**Exercise input:**
-- ==== Sys2Proof/Machine/Ingest.lean ====
section
/-! DEFINITION. The commands and events of chapter 13: ingest pipelines from source objects to output slots, tokenizer
dictionaries, lockets and video encodes. -/

namespace Sys2Proof.Machine
open Sys2Proof

/-! ### Records of failure, engines, contexts -/

def pipeReg (p : Nat) : Reg := ⟨.ingPipe, 0, p⟩

/-- The first failing object since VALID was cleared (R681). -/
def pipeErr (s : State) (p ordinal : Nat) (st : Status) (stage : Nat) : State :=
  let r : Reg := ⟨.ingPipeerr, 0, p⟩
  if regBit s r 0 then regOr s r 2
  else regSet s r (ordinal % 2 ^ 32 * 2 ^ 32 + st.toNat * 2 ^ 16 + stage * 2 ^ 13 + 1)

/-- The video pairs of the dies whose engines a partition owns (R626). -/
def partPairs (s : State) (p : Nat) : List Nat := (partDies s p).flatMap fun d => [2 * d, 2 * d + 1]

def setCtx (s : State) (i : Nat) (c : Option VidCtx) : State := { s with ing := { s.ing with ctxs := Tbl.put none s.ing.ctxs i c } }
def ctxUsed (s : State) (v : Nat) : Nat := (Tbl.inRange s.ing.ctxs (64 * v) 64).length
def freeCtx (s : State) (v : Nat) : Option Nat := leastBelow 64 fun c => (Tbl.get none s.ing.ctxs (64 * v + c)).isNone

/-- The contexts that a test names are freed. -/
def dropCtxs (s : State) (f : VidCtx → Bool) : State :=
  let keep := s.ing.ctxs.filter fun e => match e.2 with | some c => !f c | none => false
  { s with ing := { s.ing with ctxs := keep } }

def ofSample (p seq : Nat) (c : VidCtx) : Bool := (match c.pipe with | some q => q.val == p | none => false) && c.sample == seq

/-! ### ING_OPEN, ING_FEED, ING_CLOSE (R627 to R632, R685) -/

/-- The areas of a pipeline: queues, picture buffers, slots, and its lockets to the end of their region (R628, R629). -/
def locketEnd (s : State) (d : Bytes) : Nat :=
  match tierRegionAt s (pdLocket d) with | some r => r.base + r.size | none => 0

def pipeAreas (s : State) (d : Bytes) : List (Nat × Nat) :=
  [(fieldAt d 0x10 8, 5 * pdQcap d), (fieldAt d 0x18 8, pdDpbLen d), (pdOut d, pdSlots d * pdSlotLen d)]
    ++ if pdLocketMax d = 0 then [] else [(pdLocket d, locketEnd s d - pdLocket d)]

def pdWantsLockets (d : Bytes) : Bool := pdLockets d || bitOf (fieldAt d 3 1) 1

def pipeOk (s : State) (d : Bytes) : Bool :=
  let p := fieldAt d 1 1
  let ks := slotAt s (pdKey d)
  let t1 (a n : Nat) : Bool := isT1 a && inFixedOf s p a n fun _ => true
  decide (fieldAt d 0 1 < 32) && partLives s p && decide (fieldAt d 2 1 ≤ 1) && decide (fieldAt d 3 1 < 16) && decide (pdKey d < 64)
    && (decide (pdDict d < 4) || pdDict d == 0xFF) && decide (1 ≤ pdRate d) && decide (pdRate d ≤ 4) && zeroAt d 7 1
    && pdQcap d % 65536 == 0 && decide (1048576 ≤ pdQcap d) && pdDpbLen d % 65536 == 0 && decide (1 ≤ pdSlots d)
    && decide (pdSlots d ≤ 65536) && pdSlotLen d % 2048 == 0 && decide (2048 ≤ pdSlotLen d) && pdLocket d % 65536 == 0
    && decide (1 ≤ pdTiles d) && decide (pdTiles d ≤ 64) && decide (pdTiles d ≤ (partAt s p).tiles.length) && zeroAt d 0x4E 2
    && (pdWantsLockets d || pdLocketMax d == 0)
    && (pipeAt s (fieldAt d 0 1)).st == .closed
    && t1 (fieldAt d 0x10 8) (5 * pdQcap d) && t1 (fieldAt d 0x18 8) (pdDpbLen d) && t1 (pdOut d) (pdSlots d * pdSlotLen d)
    && canRead s (.host (some p)) (pdShape d) 1024
    && (!pdWantsLockets d || (isT2 (pdLocket d) && inFixedOf s p (pdLocket d) (16 * pdLocketMax d) fun r => r.codec == 0))
    && apart (pipeAreas s d)
    && (!pdSealed d || (ks.current.isSome && !ks.kek && ks.part.val == p))
    && (pdDict d == 0xFF || (Tbl.get none s.ing.dicts (4 * p + pdDict d)).isSome)

def openPipes (s : State) (p : Nat) : Nat := (s.ing.pipes.filter fun e => e.2.st != .closed && e.2.part.val == p).length

def doIngOpen (cid : Nat) (s : State) : State :=
  match cmdFor s cid 0x0050 with
  | none => s
  | some c =>
    if !atRest s c (cmdPart s c) then s
    else withPayload (beginCmd s cid) c 80 fun s b =>
      let p := fieldAt b 1 1
      let n := fieldAt b 0 1
      if b.length ≠ 80 ∨ !pipeOk s b ∨ !c.may p then complete s cid stBadDescriptor
      else if (partDies s p).isEmpty ∨ 8 ≤ openPipes s p then complete s cid stNoResource
      else
        let s := modPipe s n fun _ => { st := .opened, desc := b, part := Fin.ofNat 16 p, locketAt := locketData b }
        let s := regPut s (pipeReg n) 32 32 0
        let s := if pdLocketWr b then regSet s ⟨.ingLockets, 0, n⟩ 0 else s
        complete s cid stOk

/-- ING_OPEN (R626 to R631, R680). -/
def execIngOpen (cid : Nat) (s : State) : Res := done s (doIngOpen cid s)

/-- A source entry of R632. -/
def srcOk (lockets : Bool) (e : Bytes) : Bool :=
  zeroAt e 0x18 8 && (if lockets then zeroAt e 4 4 && fieldAt e 8 8 == 0 else decide (32 ≤ fieldAt e 8 8))

def doIngFeed (cid : Nat) (s : State) : State :=
  match cmdFor s cid 0x0051 with
  | none => s
  | some c => withPayload (beginCmd s cid) c 32 fun s b =>
      let n := c.byte 0
      let x := pipeAt s n
      let es := pieces 32 b
      if 32 ≤ n ∨ x.st ≠ .opened ∨ !c.may x.part.val ∨ b.length % 32 ≠ 0 ∨ 4096 < es.length ∨ !(es.all (srcOk (pdLockets x.desc))) then
        complete s cid stBadDescriptor
      else if 65536 < x.entries.length + es.length then complete s cid stNoResource
      else
        let add := es.mapIdx fun i e => ⟨fieldAt e 0 8, fieldAt e 8 8, fieldAt e 0x10 8, (x.feedNext + i) % 2 ^ 32⟩
        complete (modPipe s n fun x => { x with entries := x.entries ++ add, feedNext := x.feedNext + es.length }) cid stOk

/-- ING_FEED (R627, R632): INLINE byte 0 names the pipeline (log entry 62). -/
def execIngFeed (cid : Nat) (s : State) : Res := done s (doIngFeed cid s)

/-- A pipeline closes (R685): what has not reached a slot is dropped, ready slots not taken are discarded, and its contexts
are free. -/
def closePipe (s : State) (n : Nat) (cid : Option Nat) : State :=
  let s := dropCtxs s fun c => match c.pipe with | some q => q.val == n | none => false
  modPipe s n fun x =>
    let keep := (x.slots.filter fun u => u.taken || u.locketOwed).map fun u => if u.taken then u else { u with given := true }
    { x with st := .closing, closeCid := cid, entries := [], sealed_ := [], parse := [], current := none, samples := [], ready := []
             slots := keep }

def doIngClose (cid : Nat) (s : State) : State :=
  match cmdFor s cid 0x0052 with
  | none => s
  | some c =>
    if !atRest s c (cmdPart s c) then s
    else
      let n := c.byte 0
      let x := pipeAt s n
      let s := beginCmd s cid
      if 32 ≤ n ∨ x.st ≠ .opened ∨ !c.may x.part.val then complete s cid stBadDescriptor
      else closePipe s n (some cid)

/-- ING_CLOSE (R685): INLINE byte 0 names the pipeline (log entry 62). -/
def execIngClose (cid : Nat) (s : State) : Res := done s (doIngClose cid s)

def doIngCloseComplete (p : PipeId) (s : State) : State :=
  let x := pipeAt s p.val
  if x.st ≠ .closing ∨ !x.locketDue.isEmpty then s
  else
    let s := modPipe s p.val fun x => { x with st := .closed, closeCid := none }
    match x.closeCid with
    | some cid => complete s cid stOk
    | none => s

/-- ING_CLOSE_COMPLETE (R685). -/
def execIngCloseComplete (p : PipeId) (s : State) : Res := done s (doIngCloseComplete p s)

/-- A die's engines leave a partition (R686): components on its pairs and its tokenizer end with NO_RESOURCE, and a pipeline
without dies closes. -/
def loseEngines (s : State) (p : Nat) (lost : List Nat) : State :=
  forEach ((s.ing.pipes.filter fun e => e.2.st == .opened && e.2.part.val == p).map (·.1)) s fun s n =>
    let s := modPipe s n fun x =>
      let samples := x.samples.map fun m =>
        let comps := m.comps.map fun c => match c.pair with
          | some v => if lost.contains (v.val / 2) && !c.decoded then { c with status := stNoResource, stage := 3 } else c
          | none => c
        { m with comps }
      { x with samples }
    let s := { s with ing := { s.ing with ctxs := s.ing.ctxs.filter fun e => match e.2 with
        | some c => !((match c.pipe with | some q => q.val == n | none => false) && lost.contains (e.1 / 128))
        | none => false } }
    if (partDies s p).isEmpty then closePipe s n none else s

**Work task:** Retype only this portion of the data above: the line containing "- pdLocket d)]", the line containing "(1 ≤ pdSlots d)", and all lines between them, exactly.

**Answer space:**
    ++ if pdLocketMax d = 0 then [] else [(pdLocket d, locketEnd s d - pdLocket d)]

def pdWantsLockets (d : Bytes) : Bool := pdLockets d || bitOf (fieldAt d 3 1) 1

def pipeOk (s : State) (d : Bytes) : Bool :=
  let p := fieldAt d 1 1
  let ks := slotAt s (pdKey d)
  let t1 (a n : Nat) : Bool := isT1 a && inFixedOf s p a n fun _ => true
  decide (fieldAt d 0 1 < 32) && partLives s p && decide (fieldAt d 2 1 ≤ 1) && decide (fieldAt d 3 1 < 16) && decide (pdKey d < 64)
    && (decide (pdDict d < 4) || pdDict d == 0xFF) && decide (1 ≤ pdRate d) && decide (pdRate d ≤ 4) && zeroAt d 7 1
    && pdQcap d % 65536 == 0 && decide (1048576 ≤ pdQcap d) && pdDpbLen d % 65536 == 0 && decide (1 ≤ pdSlots d)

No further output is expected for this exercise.